Computational Neuroscience by itself is not particularly interesting if there are no inputs to the models we carefully craft nor detailed outputs to allow us to know what the models are doing. Similarly, one needs to be able to use experimental data to inform our modeling choices and in order to baseline expectations; if this data is not available, one cannot tell how close or how far models are from the real thing. As everywhere else, data is of crucial importance here; we need lots of it and of many different kinds.
Once you need data, you soon need to worry about data representation: how should information be encoded? Clearly, in order for the data to be useful in a general sense, it must be accompanied by a formal or informal specification or else users will not know how to interpret it. Furthermore, given the highly technical nature of the data in question, the specification must be very precise or the data becomes useless or even dangerous; "Was that in microns or nanometres?" is not the sort of question you want to be asking. In a world where producers and consumers of data can be anywhere geographically, the specification assumes an ever larger degree of importance.
In summary, it is just not practical to allow everyone to come up with their own data formats:
- writing a clear and concise specification for data interchange is hard work, and requires a lot of experience in both the domain and the specification process in general. The first attempts would probably prove to be incomplete, inconsistent or impractical.
- writing code to read and write files according to a specification and in multiple programming languages is also demanding engineering work.
- writing code to convert from one data specification to another is even more complicated because it requires intimate knowledge of both.

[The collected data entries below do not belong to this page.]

/-- Why a word does not read: UNMAPPED, ABSENT or DOMAIN_OFF (R4, R5, R17, R204, R555). -/
def State.readStatus (s : State) (a : Nat) : Status :=
  match (placeOf a).page? with
  | none => .unmapped
  | some p =>
    if !s.present p ∨ wordAbsent s.variant (placeOf a).inner then .absent
    else if !s.alive p then .domainOff
    else .ok

/-- One word is read: its value (0 where it does not read) and the state after. -/
def State.readWord (s : State) (req : Requester) (a : Nat) (taken : Bool) : Nat × State :=
  if s.readStatus a ≠ .ok then (0, s)
  else
    match placeOf a with
    | .reg p off => s.readReg req p off taken
    | .regMirror p off => s.readMirror req p off
    | .table b => (s.mixedWord s.shadow b (s.wordAt false b).toNat, s)
    | .tableLive b => (s.mixedWord s.live b (s.wordAt false b).toNat, s)
    | _ => (0, s)

/-! ### Writing a word -/

/-- A field of the word that is written. -/
def wordField (v : Word) (lo w : Nat) : Nat := getBits v.toNat lo w

/-- A write of a register with the access codes of its fields alone (R45): RW and RWL bits are stored, W1C bits that are 1 clear. -/
def State.storeReg (s : State) (a : Nat) (v : Word) : State :=
  match rowAt? (a / 0x1000) (a % 0x1000) with
  | none => s
  | some r =>
    let old := (s.wordAt false a).toNat
    let rw := r.rw ||| r.rwl
    let clear := r.w1c &&& v.toNat
    if rw = 0 ∧ clear = 0 then s
    else s.setReg a (BitVec.ofNat 32 (((old &&& (rw ^^^ 0xFFFFFFFF)) ||| (v.toNat &&& rw)) &&& (clear ^^^ 0xFFFFFFFF)))

/-- A write of a word of the shadow (R45, R49).
(DEDUCED, notes/assumptions/18.md.) -/
def State.storeShadow (s : State) (p a : Nat) (v : Word) : State :=
  if cfgMask a = 0 then s else { s with shadow := s.putCfg a v s.shadow, dirty := addTo s.dirty p }

/-- A write of CTL (R41, R58, R594): revert, the two modes, then the block reset.
(DEDUCED, notes/assumptions/8.md.) -/
def State.writeCtl (s : State) (p : Nat) (v : Word) : State :=
  let s1 := if wordField v 3 1 = 1 ∧ pageShadowed p then s.revertPage p else s
  let s2 := (s1.setEnable p (wordField v 0 1 == 1)).setCtl p (HDR.CTL.qreq p) (wordField v 1 1 == 1)
  if wordField v 2 1 = 1 then s2.breset p else s2

/-- A write of a word of the page header (R41). -/
def State.writeHeader (s : State) (p off : Nat) (v : Word) : State :=
  match off with
  | 0x00C => s.writeCtl p v
  | 0x014 => s.wr (HDR.IRQRAW p) (s.rd (HDR.IRQRAW p) &&& (v.toNat ^^^ 0xFFFFFFFF))
  | 0x018 => s.wr (HDR.IRQEN p) v.toNat
  | 0x020 => s.clearFault p v.toNat
  | 0x028 => s.wr (HDR.SHCRC p) v.toNat
  | 0x02C => s.commitKey p (wordField v 0 16)
  | 0x030 => if wordField v 16 16 = 0xA5C3 ∧ wordField v 0 1 = 1 then { s with locked := addTo s.locked p } else s
  | 0x038 => s.wr (HDR.QTIMEOUT p) (max 1 (min 10000 (wordField v 0 14)))
  | 0x03C => s.wr (HDR.SCRATCH p) v.toNat
  | _ => s

/-- A command register acts only when its key is right.
(DEDUCED, notes/assumptions/11.md.) -/
def State.keyed (s : State) (v : Word) (key : Nat) (f : State → State) : State := if wordField v 24 8 = key then f s else s

/-- SYS.CFGOWNER (R15): the host port with key 0x5A, else the owner. -/
def State.writeOwner (s : State) (req : Requester) (v : Word) : State :=
  let new := wordField v 0 2
  if req = .host ∧ wordField v 8 8 = 0x5A then s.reclaimOwner new else s.handOwner req new

/-- SETTIME is asked for (R408): at the time source in role system master, at the next boundary. -/
def State.timeSet (s : State) : State :=
  if s.rd TSYNC.CFG.role = 1 ∧ s.holds then { s with tsync := { s.tsync with step := some (s.rd TSYNC.SETTIME.us), settime := true } }
  else s.irq TSYNC.IRQRAW.cmd_refused

/-- TIME_SET_COMMAND (R408). -/
def execTimeSetCommand (req : Requester) (s : State) : Result := s.command req 0x35 State.timeSet

/-- A write of a register of a transmit buffer (R367, R370, R372). -/
def State.writeBuffer (s : State) (n k off a : Nat) (v : Word) : State :=
  if off = 0x50 then
    s.txHost n k fun s => (s.when (wordField v 0 1 == 1) fun t => t.txRequest n k).when (wordField v 1 1 == 1) fun t => t.txCancel n k
  else if off < 0x48 then
    s.txHost n k fun s =>
      let st := s.rd (BUS.TXSTAT.state n k)
      if st = 1 ∨ st = 2 then s.fault (BUS.FAULT.txwrite n) 0x0112 else s.storeReg a v
  else s

/-- A write of a register of a bus port. -/
def State.writeBus (s : State) (n off : Nat) (v : Word) : State :=
  let a := 0x30000 + 0x1000 * n + off
  if 0x300 ≤ off ∧ off < 0x420 then s.writeBuffer n ((off - 0x300) / 0x60) ((off - 0x300) % 0x60) a v
  else
    match off with
    | 0x224 => s.rxRelease n 0 (wordField v 0 6)
    | 0x22C => s.rxRelease n 1 (wordField v 0 6)
    | 0x250 => s.keyed v 0xB5 fun s => if wordField v 0 1 = 1 then s.recoverPort n else s
    | _ => s.storeReg a v

/-- CAL.FCALCTL (R191, R193, R204).
(DEDUCED, notes/assumptions/11.md.) -/
def State.writeFcal (s : State) (v : Word) : State :=
  let s1 := s.when (wordField v 0 1 == 1) State.fcalStart
  let s2 := s1.when (wordField v 1 1 == 1) State.fcalAbort
  s2.when (wordField v 2 1 == 1 && wordField v 16 16 == 0xFCA1) State.fcalAccept

/-- An alarm register of RTC is written: it may fire again (R480). -/
def State.rearm (s : State) (i : Nat) : State := { s with rtc := { s.rtc with lastFired := Keyed.drop s.rtc.lastFired i } }

/-- A write of a block register outside the shadow: by a rule of its own where it has one, else by its access codes. -/
def State.writeBlock (s : State) (req : Requester) (p off : Nat) (v : Word) : State :=
  let a := 0x1000 * p + off
  let op := wordField v 20 4
  if 0x30 ≤ p ∧ p ≤ 0x33 then s.writeBus (p - 0x30) off v
  else if p = 0x18 ∧ 0x80 ≤ off ∧ off < 0xA0 then s.loopSetTo ((off - 0x80) / 4) (signed 32 v.toNat)
  else if p = 0x42 ∧ 0x400 ≤ off ∧ off % 16 = 12 then
    s.keyed v 0xD5 fun s => s.dmaOp req ((off - 0x400) / 16) (wordField v 21 3)
  else if p = 0x50 ∧ 0xC0 ≤ off ∧ off < 0xE0 ∧ off % 16 < 12 then (s.storeReg a v).rearm ((off - 0xC0) / 16)
  else if p = 0x59 ∧ 0x40 ≤ off ∧ off < 0x60 then s.modSec fun x => { x with keyData := Keyed.put x.keyData ((off - 0x40) / 4) v }
  else
    match a with
    | 0x44 => s.writeOwner req v
    | 0x48 => s.keyed v 0x1C fun s => s.imageCommand op (wordField v 16 1 == 1)
    | 0x1094 => s.wr PWR.GOVLIM.mw (max 100 (min 10000 (wordField v 0 16)))
    | 0x10A8 => s.keyed v 0x9D fun s => s.powerCommand op
    | 0x304C => (s.storeReg a v).wr RST.CFG.sup_s (max 1 (min 3600 (wordField v 0 12)))
    | 0x3050 => s.keyed v 0x2E fun s => s.resetCommand req op (wordField v 0 4)
    | 0x100A0 => s.keyed v 0xCA fun s => s.calCommand op (wordField v 10 3) (wordField v 0 10)
    | 0x100BC => s.writeFcal v
    | 0x11090 => (s.storeReg a v).when (wordField v 31 1 == 1) fun s => s.testStart (wordField v 0 10)
    | 0x20104 => s.nqRelease (wordField v 0 9)
    | 0x20120 => s.keyed v 0xA1 fun s => s.almCommand req op (wordField v 0 10)
    | 0x28114 => s.keyed v 0xCE fun s => s.callCommand req op (wordField v 5 5) (wordField v 0 4)
    | 0x350A0 => s.keyed v 0x75 fun s => if wordField v 0 1 = 1 then s.timeSet else s
    | 0x380A0 => s.keyed v 0xB7 fun s => s.pairCommand req op
    | 0x42084 => s.ringRelease v.toNat
    | 0x48084 => s.keyed v 0x4E fun s => s.nvmCommand req op
    | 0x490A4 => s.keyed v 0xEC fun s => s.recCommand op (wordField v 0 10)
    | 0x490C4 => s.hsel (wordField v 0 10)
    | 0x500A0 => s.keyed v 0x7C fun s => s.rtcCommand req op (wordField v 15 1 == 1) (wordField v 0 15)
    | 0x500A8 => (s.storeReg a (v &&& 0x7FFFFFFF)).when (wordField v 31 1 == 1) State.clearOsf
    | 0x500AC => s.wrInt RTC.TRIM.n (clampTrim (signed 11 v.toNat))
    | 0x58040 => s.keyed v 0x5E fun s => s.secCommand op
    | 0x59060 => s.keyed v 0x6B fun s => s.keyCommand op (wordField v 0 3)
    | 0x5A048 => (s.storeReg a (v &&& 0x7FFFFFFF)).when (wordField v 31 1 == 1) State.alarmClear
    | _ => s.storeReg a v
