/-- Digital pins: an input's counter moves between 0 and its threshold and a change is queued with its time, or counted as lost where the queue is full, an output that trips is off with
its whole group until its restart, the tests and confirmations set their flags and count, and a flag clears by its own condition; the host's
values are kept as written, and the supply of the field changes its state at 16.8, 17.3, 18.0 and 18.5 V. -/
def Obligations.DigitalPinsFollowTheirRules : Prop :=
  ∀ (s : State) (p : Nat), s.canonical → s.alive 0x19 = true → p < s.variant.pins →
    (∀ r : Bool, s.copyRd (DIO.PIN.dir p) = 1 → 0 < s.copyRd (DIO.PIN.thr p) → s.jkt.vstate ≠ 2 → answers (.inputSample p r) s fun t =>
      let f := s.fieldPin p
      let n := if r then min (f.count + 1) (s.copyRd (DIO.PIN.thr p)) else f.count - 1
      (t.fieldPin p).count = n ∧
        (t.fieldPin p).s = ((f.s || decide (n = s.copyRd (DIO.PIN.thr p))) && decide (s.copyRd (DIO.PIN.lo p) < n)) ∧
        ((t.fieldPin p).s = f.s → t.jkt.events = s.jkt.events) ∧
        ((t.fieldPin p).s ≠ f.s → s.jkt.events.length < 64 →
          t.jkt.events = s.jkt.events ++ [⟨p, (t.fieldPin p).s, !t.fieldValid p, s.jkt.time, s.jkt.lateNext.contains p⟩]) ∧
        ((t.fieldPin p).s ≠ f.s → 64 ≤ s.jkt.events.length → t.jkt.events = s.jkt.events ∧ t.jkt.lost = s.jkt.lost + 1 ∧ p ∈ t.jkt.lateNext) ∧
        ((t.fieldPin p).s ≠ f.s → s.jkt.fHold ≠ 0 → s.copyRd (DIO.PIN.wake p) = 1 → t.jkt.wakeLine = true) ∧ onlyChanges [.jkt] s t) ∧
    (∀ hot : Bool, s.isOutput p = true → (s.fieldPin p).driven = true → bit s.jkt.commanded p = true →
      answers (.outputTrip p hot) s fun t =>
        (if hot then (t.fieldPin p).therm = true else (t.fieldPin p).short = true) ∧ (t.fieldPin p).trip ≠ 0 ∧ (t.fieldPin p).driven = false ∧
          (∀ k, k ∈ s.pinGroup p → k < s.variant.pins → (t.fieldPin k).driven = false) ∧
          (s.linkLost = false → (if hot then t.nth DIO.THERM.flag p = true else t.nth DIO.SHORT.flag p = true)) ∧
          onlyChanges [.jkt, .page 0x19, .head 0x14, .head 0x24, .head 0x20] s t) ∧
    ((s.fieldPin p).trip ≠ 0 → p ∈ s.pinGroup p → answers (.outputRestart p) s fun t =>
      (t.fieldPin p).trip = 0 ∧ (t.fieldPin p).therm = false ∧ t.rd DIO.TRIPCNT.count = min (s.rd DIO.TRIPCNT.count + 1) (2 ^ DIO.TRIPCNT.count.w - 1) ∧
        onlyChanges [.jkt, .page 0x19, .head 0x14, .head 0x24, .head 0x20] s t) ∧
    (∀ mv : Nat, s.isOutput p = true → s.copyRd (DIO.PIN.wb_en (s.pinHead p)) = 1 → s.expectedOf p = false → s.holds = true →
      answers (.wireBreakTest p mv) s fun t =>
        (t.fieldPin p).tests = (if 3000 < mv then (s.fieldPin p).tests + 1 else 0) ∧
          (t.fieldPin p).openOff = (if 3000 < mv then (s.fieldPin p).openOff || decide (1 ≤ (s.fieldPin p).tests) else false) ∧ (t.fieldPin p).open_ = (s.fieldPin p).open_ ∧
          (s.linkLost = false → t.nth DIO.OPEN.flag p = ((t.fieldPin p).open_ || (t.fieldPin p).openOff)) ∧
          onlyChanges [.page 0x19, .head 0x14, .head 0x24, .head 0x20, .jkt] s t) ∧
    (s.isOutput p = true → bit s.jkt.commanded p = true → s.copyRd (DIO.PIN.ol_en (s.pinHead p)) = 1 → answers (.openLoadConfirm p) s fun t =>
      (t.fieldPin p).open_ = true ∧ (s.linkLost = false → t.nth DIO.OPEN.flag p = true) ∧
        onlyChanges [.page 0x19, .head 0x14, .head 0x24, .head 0x20, .jkt] s t) ∧
    (s.isOutput p = true → s.expectedOf p = false → s.linkLost = false → s.nth DIO.EXTDRV.flag (s.pinHead p) = false → answers (.extdrvConfirm p) s fun t =>
      t.nth DIO.EXTDRV.flag (s.pinHead p) = true ∧ t.rd DIO.IRQRAW.extdrv = 1 ∧ t.rd DIO.FAULT.extdrv = 1 ∧
        t.rd DIO.EXTCNT.count = min (s.rd DIO.EXTCNT.count + 1) (2 ^ DIO.EXTCNT.count.w - 1) ∧
        onlyChanges [.jkt, .head 0x24, .head 0x14, .page 0x19, .head 0x20] s t) ∧
    (s.isOutput p = true → s.paired = true → s.rd PAIR.STAT.link = 1 → s.linkLost = false → s.nth DIO.SHORT.flag p = false → s.nth DIO.THERM.flag p = false →
      s.nth DIO.EXTDRV.flag (s.pinHead p) = false → s.nth DIO.DISAGREE.flag (s.pinHead p) = false → answers (.disagreeConfirm p) s fun t =>
        t.nth DIO.DISAGREE.flag (s.pinHead p) = true ∧ t.rd DIO.IRQRAW.disagree = 1 ∧ t.rd DIO.FAULT.disagree = 1 ∧
          t.rd DIO.DISCNT.count = min (s.rd DIO.DISCNT.count + 1) (2 ^ DIO.DISCNT.count.w - 1) ∧
          onlyChanges [.head 0x24, .head 0x14, .page 0x19, .head 0x20] s t) ∧
    (answers (.outputFlagClear p 0) s (fun t => (t.fieldPin p).open_ = false ∧ (s.linkLost = false → t.nth DIO.OPEN.flag p = (s.fieldPin p).openOff)) ∧
      answers (.outputFlagClear p 1) s (fun t => t.nth DIO.EXTDRV.flag (s.pinHead p) = false ∧ onlyChanges [.jkt, .page 0x19] s t) ∧
      answers (.outputFlagClear p 2) s (fun t => t.nth DIO.DISAGREE.flag (s.pinHead p) = false ∧ onlyChanges [.page 0x19] s t) ∧
      answers (.outputFlagClear p 3) s fun t =>
        ((s.fieldPin p).driven = true → (t.fieldPin p).short = false ∧ (s.linkLost = false → t.nth DIO.SHORT.flag p = false)) ∧
          ((s.fieldPin p).driven = false → t = s)) ∧
    (∀ (q : Requester) (v : Word), s.admits q 0x19 → answers (.outsetWrite q 0 v) s (fun t =>
        t.status = 0 ∧ t.rd (DIO.OUTSET.set_ 0) = v.toNat ∧ onlyChanges [.status, .page 0x01, .page 0x19] s t) ∧
      answers (.outsetWrite q 1 v) s fun t =>
        t.status = 0 ∧ t.rd (DIO.OUTSET.set_ 1) = v.toNat % 65536 ∧ onlyChanges [.status, .page 0x01, .page 0x19] s t) ∧
    ∀ (mv : Nat) (c : Int), answers (.vfieldMeasure mv c) s fun t =>
      let m := meanOf (mv :: s.jkt.volts.take 3)
      t.jkt.volts = mv :: s.jkt.volts.take 3 ∧ t.jkt.temp = c ∧
        (m < 16800 → t.jkt.vstate = 2) ∧ (s.jkt.vstate = 2 → 16800 ≤ m → t.jkt.vstate = if m < 17300 then 2 else 3) ∧
        (s.jkt.vstate = 0 → 16800 ≤ m → t.jkt.vstate = if m < 18000 then 1 else 0) ∧
        (s.jkt.vstate = 1 → 16800 ≤ m → t.jkt.vstate = if m < 18500 then 1 else 0) ∧
        (s.jkt.vstate ≠ 2 → m < 16800 → t.rd DIO.IRQRAW.vfield_low = 1 ∧ t.rd DIO.FAULT.vfield = 1) ∧
        (s.linkLost = false → t.rd DIO.VFIELD.state = t.jkt.vstate % 4 ∧ t.rd DIO.VFIELD.mv = m % 2 ^ DIO.VFIELD.mv.w) ∧
        onlyChanges [.jkt, .head 0x14, .head 0x24, .head 0x20, .page 0x18, .loops, .page 0x19] s t

/-- The jacket link carries both directions: the frame of a slot is sealed by its CRC and holds the commanded states; a good one is taken at
the field end, another is an error there; undisturbed frames give the field end the logic end's commands, and, once the link is up, the logic
end every input's filtered state; a frame that is missing is an error, and forty in a row are a fault of that end. -/
def Obligations.TheJacketCarriesCommandsAndStates : Prop :=
  ∀ s : State, s.canonical →
    (s.alive 0x1A = true → answers .jacketDownstreamFrame s fun t =>
      frameGood t.jkt.wire = true ∧ ofBytesLE ((t.jkt.wire.drop 4).take 6) = s.commands ∧
        t.jkt.seq = (if s.jkt.sent then (s.jkt.seq + 1) % 256 else 0) ∧
        (s.jkt.sent = true → s.jkt.heard.isSome = true → s.jkt.acked ≠ s.jkt.seq → t.jkt.last = s.jkt.last ∧
          t.rd JKT.RETRYCNT.count = min (s.rd JKT.RETRYCNT.count + 1) (2 ^ JKT.RETRYCNT.count.w - 1)) ∧
        (s.alive 0x19 = true → answers (.jacketFrameAtField []) t fun f => f.jkt.commanded = s.commands ∧ f.jkt.fErrors = 0 ∧
          f.jkt.fHeard = some t.jkt.seq ∧ f.jkt.fHold = s.holdNow) ∧
        onlyChanges [.page 0x1A, .head 0x14, .jkt, .head 0x24, .head 0x20, .pair] s t) ∧
    (∀ noise : List Byte, s.alive 0x19 = true → s.jkt.wire ≠ [] → answers (.jacketFrameAtField noise) s fun t =>
      let f := disturbed s.jkt.wire noise
      (frameGood f = true → t.jkt.fErrors = 0 ∧ t.jkt.commanded = ofBytesLE ((f.drop 4).take 6) ∧ t.jkt.fHeard = some (ofBytesLE (f.take 1))) ∧
        (frameGood f = false → t.jkt.fErrCount = (s.jkt.fErrCount + 1) % 65536 ∧ t.jkt.commanded = s.jkt.commanded ∧ t.jkt.config = s.jkt.config ∧
          (s.alive 0x1A = true → t.rd JKT.ERRCNT.count = min (s.rd JKT.ERRCNT.count + 1) (2 ^ JKT.ERRCNT.count.w - 1))) ∧
        onlyChanges [.jkt, .page 0x19, .page 0x18, .loops, .page 0x1A, .head 0x14] s t) ∧
    (s.alive 0x1A = true → s.alive 0x19 = true → answers (.jacketUpstreamFrame []) s fun t =>
      let after := (linkAfterGood (if s.rd JKT.STAT.link = 4 then 1 else s.rd JKT.STAT.link) s.jkt.good s.jkt.echo).2
      t.rd JKT.STAT.consec = 0 ∧ t.rd JKT.FTIME.us = s.jkt.time % 2 ^ 32 ∧
        t.rd JKT.STAT.link = (if after = 1 ∧ s.jkt.follow = false then 4 else after) ∧
        (after = 1 ∨ after = 2 → ∀ p, p ∈ s.pinList → s.isInput p = true → t.nth DIO.STATE.state p = (s.fieldPin p).s) ∧
        (after ≠ 1 → after ≠ 2 → ∀ p, p ∈ s.pinList → t.nth DIO.STATE.state p = s.nth DIO.STATE.state p) ∧
        onlyChanges [.jkt, .page 0x1A, .head 0x14, .head 0x24, .head 0x20, .page 0x19, .page 0x18, .loops, .freeCount, .page 0x38] s t) ∧
    (s.alive 0x19 = true → s.jkt.fHold = 0 → answers (.jacketFrameMissing true) s fun t =>
      t.jkt.fErrors = s.jkt.fErrors + 1 ∧ t.jkt.fGood = 0 ∧
        (39 ≤ s.jkt.fErrors → (s.jkt.fLink = 1 ∨ s.jkt.fLink = 2) → t.jkt.fLink = 3 ∧ t.jkt.failact = true) ∧
        onlyChanges [.jkt, .page 0x19, .page 0x18, .loops, .page 0x1A, .head 0x14] s t) ∧
    (s.alive 0x19 = true → s.jkt.fHold ≠ 0 → answers (.jacketFrameMissing true) s fun t =>
      t.jkt.fErrors = s.jkt.fErrors ∧ t.jkt.fLink = s.jkt.fLink ∧ t.jkt.fErrCount = (s.jkt.fErrCount + 1) % 65536 ∧
        onlyChanges [.jkt, .page 0x19, .page 0x1A, .head 0x14] s t) ∧
    (s.alive 0x1A = true → answers (.jacketFrameMissing false) s fun t =>
      t.rd JKT.STAT.consec = min 255 (s.rd JKT.STAT.consec + 1) ∧ t.rd JKT.ERRCNT.count = min (s.rd JKT.ERRCNT.count + 1) (2 ^ JKT.ERRCNT.count.w - 1) ∧
        (39 ≤ s.rd JKT.STAT.consec → (s.rd JKT.STAT.link = 1 ∨ s.rd JKT.STAT.link = 2 ∨ s.rd JKT.STAT.link = 4) →
          t.rd JKT.STAT.link = 3 ∧ t.rd JKT.FAULT.link = 1 ∧ t.jkt.follow = false) ∧
        onlyChanges [.jkt, .page 0x1A, .page 0x18, .loops, .page 0x19, .head 0x14, .head 0x24, .head 0x20, .page 0x38] s t)
/-! ### The redundant pair -/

- some data is generated directly by hardware, making it impractical to adapt to different requirements.
Another aspect worth highlighting is the "big data" nature of a lot of the data sets used in this field. Anything to do with the brain gets pretty complex pretty quickly, and this manifests itself in the data dimension by having ever larger data sets with greater levels of detail. On the plus side, thanks to Moore's Law sigmoid, detailed information at all levels is allowing us to answer questions that were unanswerable not so long ago. The flip side is that all those details come at a cost: the data sets are becoming huge. For example, the resolution of the data coming out of microscopy is now so high that a single data set can take as much as 500 TB. And of course, not only are individual data sets getting larger and larger, but we are able to generate more of them at an ever increasing pace because the processes are more streamlined. It is a fire-hose of data.
All of these difficulties are not unique to Computational Neuroscience or even to Neuroscience as a whole, but the complexity of the domain has the effect of greatly exacerbating an already thorny problem.
Neuroinformatics to the Rescue
If you think we're exaggerating then think again. The management of data in Neuroscience is so complex it is a field on its own right, with the cool-sounding name of Neuroinformatics. Wikipedia tells us that:
Neuroinformatics is a research field concerned with the organization of neuroscience data by the application of computational models and analytical tools. These areas of research are important for the integration and analysis of increasingly large-volume, high-dimensional, and fine-grain experimental data. Neuroinformaticians provide computational tools, mathematical models, and create interoperable databases for clinicians and research scientists.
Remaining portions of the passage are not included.